This brought Halleck to Major General George H. Thomas, who commanded the Army of the Cumberland within Sherman’s military division. Halleck was highly dissatisfied with Thomas’s plan to go into winter quarters after halting his pursuit of the shattered Confederate Army of Tennessee. Halleck complained that “he is too slow for an effective pursuit… entirely opposed to a winter campaign, and is already speaking of recruiting his army for spring operations.” Halleck proposed breaking up most of Thomas’s army and sending part of it into Alabama to destroy war-related resources and ultimately capture Mobile.
Meanwhile, Sherman began moving elements of his two armies north of Savannah in preparation for the thrust into South Carolina. On Sherman’s right, XVII Corps of Major General Oliver O. Howard’s Army of the Tennessee moved to Beaufort, 40 miles north of Savannah, and Howard’s XV Corps soon followed. The U.S.S. Harvest Moon and other transports from Rear Admiral John A.B. Dahlgren’s South Atlantic Blockading Squadron conveyed the troops by water to avoid a tiring march.
On Sherman’s left, XIV Corps and the bulk of XX Corps from Major General Henry W. Slocum’s Army of Georgia maintained the occupation of Savannah, while a division from XX Corps moved to Hardeeville, 10 miles northeast of the city.

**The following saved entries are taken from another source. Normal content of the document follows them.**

-- ==== Sys2Proof/Decode.lean ====
section
/-! DEFINITION. Decode.lean: the decoder, total on any word and rejecting by name (30_encoding.md R59-R61, R68), and
the encoder written from the same tables. -/

namespace Sys2Proof

/-- The table of `CMD8` (R60), which compares all eight bits; every other byte is illegal (R61). -/
def commandOf (b : Byte) : Option Command :=
  if b = 0x01#8 then some .xfer
  else if b = 0x02#8 then some .rdreg
  else if b = 0x03#8 then some .wrreg
  else if b = 0x04#8 then some .motion
  else if b = 0x05#8 then some .frame
  else none

/-- The `OP` byte of a command (R60). -/
def opByte : Command → Byte
  | .xfer => 0x01#8
  | .rdreg => 0x02#8
  | .wrreg => 0x03#8
  | .motion => 0x04#8
  | .frame => 0x05#8

/-- The instruction that stands for a command. -/
def commandInstr : Command → Instr
  | .xfer => .xfer
  | .rdreg => .rdreg
  | .wrreg => .wrreg
  | .motion => .motion
  | .frame => .frame

/-- Field `W` of a `BUSOP24` word, bit 23 (R59). -/
def busopW (w : BitVec 24) : Bool := w.getLsbD 23

/-- Field `Z` of a `BUSOP24` word, bits 22:20 (R59). -/
def busopZ (w : BitVec 24) : BitVec 3 := w.extractLsb' 20 3

/-- Field `A` of a `BUSOP24` word, bits 19:8 (R59). -/
def busopA (w : BitVec 24) : HostAddr := w.extractLsb' 8 12

/-- Field `D` of a `BUSOP24` word, bits 7:0 (R59). -/
def busopD (w : BitVec 24) : Byte := w.extractLsb' 0 8

/-- The decoder of a `BUSOP24` word (R59). -/
def decodeBusop (w : BitVec 24) : Except DecodeError Instr :=
  if busopZ w ≠ 0#3 then .error .busopZ
  else if busopW w then .ok (.busWr (busopA w) (busopD w))
  else if busopD w ≠ 0#8 then .error .busopReadData
  else .ok (.busRd (busopA w))

/-- The decoder of a `CMD8` byte (R60, R61). -/
def decodeCommand (b : Byte) : Except DecodeError Instr :=
  match commandOf b with
  | some c => .ok (commandInstr c)
  | none => .error .illegalCommand

/-- The decoder of a host word; the format is known from where the word stands (R68). -/
def decode : HostWord → Except DecodeError Instr
  | .busop24 w => decodeBusop w
  | .cmd8 b => decodeCommand b

/-- A `BUSOP24` word from its fields, `Z` = 000 (R59). -/
def busopWord (w : Bool) (a : HostAddr) (d : Byte) : BitVec 24 :=
  BitVec.ofBool w ++ 0#3 ++ a ++ d

/-- The encoder: the word of an instruction (R59, R60). -/
def encode : Instr → HostWord
  | .busRd a => .busop24 (busopWord false a 0#8)
  | .busWr a d => .busop24 (busopWord true a d)
  | .xfer => .cmd8 (opByte .xfer)
  | .rdreg => .cmd8 (opByte .rdreg)
  | .wrreg => .cmd8 (opByte .wrreg)
  | .motion => .cmd8 (opByte .motion)
  | .frame => .cmd8 (opByte .frame)

/-- The host word whose `nbits` bits are `w`, numbered as spec/opcode_table.json numbers them: 24 bits are a
`BUSOP24` word, 8 bits a `CMD8` byte; the table has no other width. -/
def tableWord (nbits w : Nat) : Option HostWord :=
  if nbits = 24 then some (.busop24 (BitVec.ofNat 24 w))
  else if nbits = 8 then some (.cmd8 (BitVec.ofNat 8 w))
  else none

/-- The instruction the decoder reads from a table word. -/
def decodeTableWord (nbits w : Nat) : Option Instr :=
  match tableWord nbits w with
  | none => none
  | some hw =>
    match decode hw with
    | .ok i => some i
    | .error _ => none

end Sys2Proof
end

Sherman corresponded with Dahlgren about possible navy support for the march through the Carolinas. Dahlgren’s fleet could help Sherman’s Federals as they moved through South Carolina, but once they entered North Carolina, they would be in the realm of Rear Admiral David D. Porter’s North Atlantic Blockading Squadron. Sherman wrote Dahlgren:
“I am not certain that there is a vessel in Port Royal from Admiral Porter or I would write him. If there be one to return to him I beg you to send this, with a request that I be advised as early as possible as to the condition of the railroad from Beaufort, N.C., back to New Bern, and so on, towards Goldsboro; also all maps and information of the country above New Bern; how many cars and locomotives are available to us on that road; whether there is good navigation from Beaufort, N.C., via Pamlico Sound, up Neuse River, etc.…”
Sherman added his opinion of the recent failure to capture Fort Fisher outside Wilmington:
“The more I think of the affair at Wilmington the more I feel ashamed for the army there; but Butler is at fault, and he alone. Admiral Porter fulfilled his share to admiration. I think the admiral will feel more confidence in my troops, as he saw us carry points on the Mississippi, where he had silenced the fort. All will turn out for the best yet.”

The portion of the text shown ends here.